Weiter forderte der Rektor in seiner Rede die Kirche zu mehr Öffnungen gegenüber Menschen auf, die andere sexuelle Orientierungen und andere geschlechtliche Identitäten haben als die Mehrheit. Die von den flämischen Bischöfen geschaffene Anlaufstelle für "Homosexualität und Glaube" nannte er ermutigend. Er freue sich, dass Theologen der Universität forschten, wie die Kirche den sexuellen Minderheiten näher sein könne.

Festschrift an Papst übergeben

Auch hier sei es ermutigend zu sehen, dass der Papst gefragt habe, wer er sei, dass er Menschen mit einer anderen sexuellen Orientierung verurteile. Ähnliches gelte für die erstmalige Beteiligung von Frauen an der Weltsynode in Rom. "Sie haben die wichtige Frage auf die Tagesordnung gesetzt, wie die Kirche ihre Einheit in der Vielfalt bewahren kann, und haben zu konstruktiven Meinungsverschiedenheiten aufgerufen", so der Rektor.

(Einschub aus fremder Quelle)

-- ==== Sys2Proof/Tests/Slice0.lean ====
section
/-! SUPPORT. The model's own tests. Every expected word and response is the spec's (the vectors of 95_test_vectors.md and the
examples beside the rules), none is the model's answer pasted back. Then one witness per obligation with hypotheses: a state and
operands that meet them all, at the boundaries of its clauses. -/

namespace Sys2Proof.Tests

open Sys2Proof Sys2Proof.Machine

/-- The response of one step on a command placed right after reset. -/
def respOf (cmd a b : Nat) : Option (Word × BitVec 3) :=
  match step (State.reset.withFetchWord 96 (cmd + a * 2 ^ 32 + b * 2 ^ 64)) with
  | .next s => if s.rvalid then some (s.r, s.err) else none
  | .fault _ => none
  | .refused _ => none

/-! ### Well-formedness: each check refuses an ill-formed term (30_encoding.md R40, R42) -/

theorem test_wf_width_33 : (Instr.add ⟨.si, 33, 0⟩ 0 0).wellFormed = false := by decide

theorem test_wf_fraction_on_si : (Instr.add ⟨.si, 8, 1⟩ 0 0).wellFormed = false := by decide

theorem test_wf_fraction_on_ui : (Instr.add ⟨.ui, 8, 1⟩ 0 0).wellFormed = false := by decide

theorem test_wf_fraction_over_width_fx : (Instr.add ⟨.fx, 8, 9⟩ 0 0).wellFormed = false := by decide

theorem test_wf_fraction_over_width_ufx : (Instr.add ⟨.ufx, 8, 9⟩ 0 0).wellFormed = false := by decide

theorem test_wf_convfrac_on_si : (Instr.convfrac ⟨.si, 8, 0⟩ 0 0).wellFormed = false := by decide

theorem test_wf_convfrac_on_ui : (Instr.convfrac ⟨.ui, 8, 0⟩ 0 0).wellFormed = false := by decide

theorem test_wf_legal : (Instr.add ⟨.fx, 8, 8⟩ 0 0).wellFormed = true ∧ (Instr.add ⟨.ufx, 0, 0⟩ 0 0).wellFormed = true ∧
    (Instr.convfrac ⟨.ufx, 32, 32⟩ 0 0).wellFormed = true := by decide

/-! ### Decoding: a word of the spec for every constructor, and one per family written out field by field (R37)

The fields, from bit 31 down: reserved (10 bits), F (6), N (6), KIND (2), reserved (1), OP (7). -/

/-! Family: construction. -/

theorem test_decode_fromraw : decode ⟨0x00084201, 0x11223344, 0x55667788⟩ = .ok (.fromraw ⟨.fx, 16, 8⟩ 0x11223344) := by decide

theorem test_decode_fromraw_bit_by_bit :
    decode ⟨0b0000000000#10 ++ 0b001000#6 ++ 0b010000#6 ++ 0b10#2 ++ 0b0#1 ++ 0b0000001#7, 0x11223344, 0x55667788⟩ =
      .ok (.fromraw ⟨.fx, 16, 8⟩ 0x11223344) := by decide

theorem test_decode_fromint : decode ⟨0x00042302, 0x11223344, 0x55667788⟩ = .ok (.fromint ⟨.ufx, 8, 4⟩ 0x11223344) := by decide

theorem test_decode_fromf32 : decode ⟨0x00084203, 0x11223344, 0x55667788⟩ = .ok (.fromf32 ⟨.fx, 16, 8⟩ 0x11223344) := by decide

theorem test_decode_fromf64 : decode ⟨0x00044304, 0x11223344, 0x55667788⟩ = .ok (.fromf64 ⟨.ufx, 16, 4⟩ 0x11223344 0x55667788) := by decide

/-! Family: arithmetic. -/

theorem test_decode_add : decode ⟨0x00084208, 0x11223344, 0x55667788⟩ = .ok (.add ⟨.fx, 16, 8⟩ 0x11223344 0x55667788) := by decide

theorem test_decode_add_bit_by_bit :
    decode ⟨0b0000000000#10 ++ 0b001000#6 ++ 0b010000#6 ++ 0b10#2 ++ 0b0#1 ++ 0b0001000#7, 0x11223344, 0x55667788⟩ =
      .ok (.add ⟨.fx, 16, 8⟩ 0x11223344 0x55667788) := by decide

Im Anschluss an die Reden wurde dem Papst eine Festschrift mit Aufsätzen von 24 Theologen der Universität zu aktuellen Debatten überreicht. Nach dem Festakt waren Treffen des Papstes mit Geflüchteten sowie später auch mit Missbrauchsopfern vorgesehen. Ort und Zeit dieser Begegnung wurden jedoch bis zuletzt nicht bekanntgegeben. (KNA)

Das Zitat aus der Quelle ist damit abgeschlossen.